Activity: This task calls for copying every line of the records that includes the word "CmdDesc".

Start of Material to process

-- ==== Sys2Proof/Laws/Frames1.lean ====
section
/-! SUPPORT. What each operation of the machine may change, part 1 of 6: one lemma for one operation, in the order in which the
operations build on one another.  Every other part of the state is the same after it. -/

set_option Elab.async false

namespace Sys2Proof.Machine

theorem State.putBoth_touches {ps : List Part} s a1 a2 a3 a4 (hw : Part.within [.regs] ps = true) : Touches ps s (State.putBoth s a1 a2 a3 a4) := by
  unfold State.putBoth
  try extract_lets -merge -underBinder t0 t1
  try clear_value t0
  with_reducible refine Touches.set_regs ?_ ?_
  on_goal 2 => exact Part.within_mem rfl hw
  with_reducible exact Touches.refl _ _

theorem State.calApply_touches {ps : List Part} s a1 a2 a3 (hw : Part.within [.regs, .cal] ps = true) : Touches ps s (State.calApply s a1 a2 a3) := by
  unfold State.calApply
  try extract_lets -merge -underBinder t0 t1
  refine Touches.haveS (t := t1) ?_ (fun ht1 => ?_)
  ·
    unfold t1
    with_reducible refine Touches.set_cal ?_ ?_
    on_goal 2 => exact Part.within_mem rfl hw
    with_reducible exact Touches.refl _ _
  try clear_value t1
  with_reducible refine Touches.ite ?_ ?_
  ·
    with_reducible refine Touches.step ?_ (State.putBoth_touches _ _ _ _ _ ?_)
    on_goal 2 => exact Part.within_trans rfl hw
    with_reducible exact ht1
  ·
    with_reducible refine Touches.ite ?_ ?_
    ·
      with_reducible refine Touches.step ?_ (State.putBoth_touches _ _ _ _ _ ?_)
      on_goal 2 => exact Part.within_trans rfl hw
      with_reducible exact ht1
    ·
      with_reducible exact ht1

theorem State.calBoundary_touches {ps : List Part} s a1 a2 (hw : Part.within [.regs, .cal] ps = true) : Touches ps s (State.calBoundary s a1 a2) := by
  unfold State.calBoundary
  split
  ·
    with_reducible exact Touches.refl _ _
  ·
    try extract_lets -merge -underBinder t0
    with_reducible refine Touches.step ?_ (State.calApply_touches _ _ _ _ ?_)
    on_goal 2 => exact Part.within_trans rfl hw
    with_reducible refine Touches.set_cal ?_ ?_
    on_goal 2 => exact Part.within_mem rfl hw
    with_reducible exact Touches.refl _ _

theorem State.calOffer_touches {ps : List Part} s a1 a2 a3 (hw : Part.within [.regs, .cal] ps = true) : Touches ps s (State.calOffer s a1 a2 a3) := by
  unfold State.calOffer
  try extract_lets -merge -underBinder t0 t1
  refine Touches.haveS (t := t1) ?_ (fun ht1 => ?_)
  ·
    unfold t1
    with_reducible refine Touches.set_cal ?_ ?_
    on_goal 2 => exact Part.within_mem rfl hw
    with_reducible exact Touches.refl _ _
  try clear_value t1
  with_reducible refine Touches.ite ?_ ?_
  ·
    with_reducible refine Touches.step ?_ (State.calBoundary_touches _ _ _ ?_)
    on_goal 2 => exact Part.within_trans rfl hw
    with_reducible exact ht1
  ·
    with_reducible exact ht1

theorem State.calRecompute_touches {ps : List Part} s a1 a2 (hw : Part.within [.regs, .cal] ps = true) : Touches ps s (State.calRecompute s a1 a2) := by
  unfold State.calRecompute
  try extract_lets -merge -underBinder t0
  try clear_value t0
  with_reducible refine Touches.ite ?_ ?_
  ·
    with_reducible exact Touches.refl _ _
  ·
    split
    ·
      with_reducible exact Touches.refl _ _
    ·
      with_reducible refine Touches.ite ?_ ?_
      ·
        with_reducible exact Touches.refl _ _
      ·
        with_reducible refine Touches.step ?_ (State.calOffer_touches _ _ _ _ ?_)
        on_goal 2 => exact Part.within_trans rfl hw
        with_reducible exact Touches.refl _ _

theorem State.calRecomputeAll_touches {ps : List Part} s (hw : Part.within [.regs, .cal] ps = true) : Touches ps s (State.calRecomputeAll s) := by
  unfold State.calRecomputeAll
  with_reducible refine Touches.foldl (fun _ _ => ?_) _ ?_
  ·
    with_reducible refine Touches.step ?_ (State.calRecompute_touches _ _ _ ?_)
    on_goal 2 => exact Part.within_trans rfl hw
    with_reducible exact Touches.refl _ _
  ·
    with_reducible exact Touches.refl _ _

theorem State.setRing_touches {ps : List Part} s a1 a2 (hw : Part.within [.hif] ps = true) : Touches ps s (State.setRing s a1 a2) := by
  unfold State.setRing
  with_reducible refine Touches.set_hif ?_ ?_
  on_goal 2 => exact Part.within_mem rfl hw
  with_reducible exact Touches.refl _ _

theorem State.slotUse_touches {ps : List Part} s a1 a2 a3 (hw : Part.within [.hif, .rc .hifRingAborted] ps = true) : Touches ps s (State.slotUse s a1 a2 a3) := by
  unfold State.slotUse
  try extract_lets -merge -underBinder t0 t1
  refine Touches.haveS (t := t1) ?_ (fun ht1 => ?_)
  ·
    unfold t1
    with_reducible refine Touches.step ?_ (State.setRing_touches _ _ _ ?_)
    on_goal 2 => exact Part.within_trans rfl hw
    with_reducible exact Touches.refl _ _
  try clear_value t1
  with_reducible refine Touches.ite ?_ ?_
  ·
    with_reducible refine Touches.set_hif ?_ ?_
    on_goal 2 => exact Part.within_mem rfl hw
    with_reducible exact ht1
  ·
    with_reducible refine Touches.step ?_ (State.bump_touches _ _ _ _ ?_)
    on_goal 2 => exact Part.within_trans rfl hw
    with_reducible exact ht1

theorem State.cplPut_touches {ps : List Part} s a1 a2 a3 (hw : Part.within [.hif, .rc .hifRingAborted] ps = true) : Touches ps s (State.cplPut s a1 a2 a3) := by
  unfold State.cplPut
  try extract_lets -merge -underBinder t0 t1 t2
  try clear_value t0
  refine Touches.haveS (t := t2) ?_ (fun ht2 => ?_)
  ·
    unfold t2
    with_reducible refine Touches.step ?_ (State.setRing_touches _ _ _ ?_)
    on_goal 2 => exact Part.within_trans rfl hw
    with_reducible exact Touches.refl _ _
  try clear_value t2
  with_reducible refine Touches.step ?_ (State.slotUse_touches _ _ _ _ ?_)
  on_goal 2 => exact Part.within_trans rfl hw
  with_reducible exact ht2

theorem State.unlistedGo_touches {ps : List Part} (s : State) (n k : Nat) (hw : Part.within [.hif, .rc .hifRingAborted] ps = true) :
    Touches ps s (s.unlistedGo n k) := by
  induction k generalizing s with
  | zero => exact Touches.refl _ _
  | succ k ih =>
    unfold State.unlistedGo
    split
    · exact Touches.refl _ _
    · refine Touches.ite (Touches.refl _ _) (Touches.step ?_ (ih _))
      exact State.cplPut_touches _ _ _ _ (Part.within_trans rfl hw)

theorem State.cplToRing_touches {ps : List Part} (s : State) (n : Nat) (d : CmdDesc) (c : Cpl) (hw : Part.within [.hif, .rc .hifRingAborted] ps = true) :
    Touches ps s (s.cplToRing n d c) := by
  unfold State.cplToRing
  split
  · exact (State.cplPut_touches _ _ _ _ (Part.within_trans rfl hw)).step (State.unlistedGo_touches _ _ _ (Part.within_trans rfl hw))
  · exact Touches.refl _ _

theorem State.complete_touches {ps : List Part} (s : State) (d : CmdDesc) (o : Nat) (st : Status) (h : Word) (r e : List Byte)
    (hw : Part.within [.hif, .boot, .rc .hifRingAborted] ps = true) : Touches ps s (s.complete d o st h r e) := by
  unfold State.complete
  extract_lets c t
  have ht : Touches ps s t := by
    unfold t; split
    · exact State.cplToRing_touches _ _ _ _ (Part.within_trans rfl hw)
    · exact Touches.refl _ _
  have h1 := Touches.events (t := { t with evt := s.evt }) (s := s) (ps := .evt :: ps)
    ((ht.mono (by simp [Part.within, Part.covers]; intro x hx; exact Or.inr ⟨x, hx, Or.inl rfl⟩)).step (Touches.set_evt (Touches.refl _ _) rfl)) rfl
    (by have := Part.within_mem (p := .hif) rfl hw; simp only [List.any_cons, this, Bool.or_true])
  intro p hp
  by_cases he : p = .evt
  · subst he; rfl
  · have := h1 p (by simp only [List.any_cons, hp, Bool.or_false]; simp [Part.covers]; exact fun x => he x.symm)
    cases p <;> first | exact this | rfl | skip
    · rw [Part.within_mem (p := .hif) rfl hw] at hp; exact absurd hp (by decide)
    · rw [Part.within_mem (p := .boot) rfl hw] at hp; exact absurd hp (by decide)

theorem State.consumeKey_touches {ps : List Part} s a1 (hw : Part.within [.keys] ps = true) : Touches ps s (State.consumeKey s a1) := by
  unfold State.consumeKey
  try extract_lets -merge -underBinder t0
  with_reducible refine Touches.set_keys ?_ ?_
  on_goal 2 => exact Part.within_mem rfl hw
  with_reducible exact Touches.refl _ _

theorem State.checked_touches {ps : List Part} (s : State) (d : CmdDesc) (o : Nat) (c : Checks) (f : State → State)
    (hw : Part.within [.keys, .hif, .boot, .rc .hifRingAborted] ps = true) (h : ∀ t, Touches ps t (f t)) : Touches ps s (s.checked d o c f) := by
  unfold State.checked
  have hk : ∀ (c : Prop) [Decidable c], Touches ps s (if c then s.consumeKey d.src.path else s) := fun c _ =>
    Touches.ite (State.consumeKey_touches _ _ (Part.within_trans rfl hw)) (Touches.refl _ _)
  split
  · exact (hk _).step (State.complete_touches _ _ _ _ _ _ _ (Part.within_trans rfl hw))
  · exact (hk _).step (h _)

theorem State.vddWrite_touches {ps : List Part} s a1 (hw : Part.within [.sw] ps = true) : Touches ps s (State.vddWrite s a1) := by
  unfold State.vddWrite
  try extract_lets -merge -underBinder t0
  with_reducible refine Touches.set_sw ?_ ?_
  on_goal 2 => exact Part.within_mem rfl hw
  with_reducible exact Touches.refl _ _

theorem State.vddRaise_touches {ps : List Part} s (hw : Part.within [.sw] ps = true) : Touches ps s (State.vddRaise s) := by
  unfold State.vddRaise
  with_reducible refine Touches.ite ?_ ?_
  ·
    with_reducible refine Touches.step ?_ (State.vddWrite_touches _ _ ?_)
    on_goal 2 => exact Part.within_trans rfl hw
    with_reducible exact Touches.refl _ _
  ·
    with_reducible exact Touches.refl _ _

theorem State.omdSend_touches {ps : List Part} s a1 (hw : Part.within [.pair] ps = true) : Touches ps s (State.omdSend s a1) := by
  unfold State.omdSend
  try extract_lets -merge -underBinder t0
  with_reducible refine Touches.set_pair ?_ ?_
  on_goal 2 => exact Part.within_mem rfl hw
  with_reducible exact Touches.refl _ _

theorem State.pairDelta_touches {ps : List Part} s a1 (hw : Part.within [.evt, .hif, .pair, .rc .evtPinStat, .rc .evtSuppressed, .rc .hifEvtLost, .rc .pairMirOvf] ps = true) : Touches ps s (State.pairDelta s a1) := by
  unfold State.pairDelta
  try extract_lets -merge -underBinder t0 t1 t2
  refine Touches.haveS (t := t1) ?_ (fun ht1 => ?_)
  ·
    unfold t1
    with_reducible refine Touches.step ?_ (State.raiseIf_touches _ _ _ _ _ _ ?_)
    on_goal 2 => exact Part.within_trans rfl hw
    with_reducible refine Touches.step ?_ (State.bump_touches _ _ _ _ ?_)
    on_goal 2 => exact Part.within_trans rfl hw
    with_reducible exact Touches.refl _ _
  try clear_value t1
  with_reducible refine Touches.ite ?_ ?_
  ·
    with_reducible exact Touches.refl _ _
  ·
    with_reducible refine Touches.ite ?_ ?_
    ·
      with_reducible refine Touches.step ?_ (State.omdSend_touches _ _ ?_)
      on_goal 2 => exact Part.within_trans rfl hw
      with_reducible exact Touches.refl _ _
    ·
      with_reducible refine Touches.ite ?_ ?_
      ·
        with_reducible refine Touches.set_pair ?_ ?_
        on_goal 2 => exact Part.within_mem rfl hw
        with_reducible exact Touches.refl _ _
      ·
        with_reducible refine Touches.set_pair ?_ ?_
        on_goal 2 => exact Part.within_mem rfl hw
        with_reducible exact ht1

theorem State.setPort_touches {ps : List Part} s a1 a2 (hw : Part.within [.fab] ps = true) : Touches ps s (State.setPort s a1 a2) := by
  unfold State.setPort
  try extract_lets -merge -underBinder t0
  with_reducible refine Touches.set_fab ?_ ?_
  on_goal 2 => exact Part.within_mem rfl hw
  with_reducible exact Touches.refl _ _

theorem State.xoffUpdate_touches {ps : List Part} s (hw : Part.within [.fab] ps = true) : Touches ps s (State.xoffUpdate s) := by
  unfold State.xoffUpdate
  try extract_lets -merge -underBinder t0
  refine Touches.haveS (t := t0) ?_ (fun ht0 => ?_)
  ·
    unfold t0
    with_reducible refine Touches.foldl (fun _ _ => ?_) _ ?_
    ·
      try extract_lets -merge -underBinder t1
      with_reducible refine Touches.ite ?_ ?_
      ·
        with_reducible exact Touches.refl _ _
      ·
        with_reducible refine Touches.step ?_ (State.setPort_touches _ _ _ ?_)
        on_goal 2 => exact Part.within_trans rfl hw
        with_reducible exact Touches.refl _ _
    ·
      with_reducible exact Touches.refl _ _
  try clear_value t0
  with_reducible refine Touches.foldl (fun _ _ => ?_) _ ?_
  ·
    try extract_lets -merge -underBinder t2 t3
    try clear_value t2
    try clear_value t3
    with_reducible refine Touches.ite ?_ ?_
    ·
      with_reducible exact Touches.refl _ _
    ·
      with_reducible refine Touches.ite ?_ ?_
      ·
        with_reducible exact Touches.refl _ _
      ·
        with_reducible refine Touches.step ?_ (State.setPort_touches _ _ _ ?_)
        on_goal 2 => exact Part.within_trans rfl hw
        with_reducible exact Touches.refl _ _
  ·
    with_reducible exact ht0

theorem State.setReq_touches {ps : List Part} s a1 a2 (hw : Part.within [.bpm] ps = true) : Touches ps s (State.setReq s a1 a2) := by
  unfold State.setReq
  try extract_lets -merge -underBinder t0
  with_reducible refine Touches.set_bpm ?_ ?_
  on_goal 2 => exact Part.within_mem rfl hw
  with_reducible exact Touches.refl _ _

theorem State.causesClear_touches {ps : List Part} s (hw : Part.within [.bpm] ps = true) : Touches ps s (State.causesClear s) := by
  unfold State.causesClear
  with_reducible refine Touches.foldl (fun _ _ => ?_) _ ?_
  ·
    try extract_lets -merge -underBinder t0 t1 t2
    try clear_value t0
    try clear_value t1
    try clear_value t2
    with_reducible refine Touches.step ?_ (State.setReq_touches _ _ _ ?_)
    on_goal 2 => exact Part.within_trans rfl hw
    with_reducible exact Touches.refl _ _
  ·
    with_reducible exact Touches.refl _ _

End of Material to process

Exercise solution:
theorem State.cplToRing_touches {ps : List Part} (s : State) (n : Nat) (d : CmdDesc) (c : Cpl) (hw : Part.within [.hif, .rc .hifRingAborted] ps = true) :
theorem State.complete_touches {ps : List Part} (s : State) (d : CmdDesc) (o : Nat) (st : Status) (h : Word) (r e : List Byte)
theorem State.checked_touches {ps : List Part} (s : State) (d : CmdDesc) (o : Nat) (c : Checks) (f : State → State)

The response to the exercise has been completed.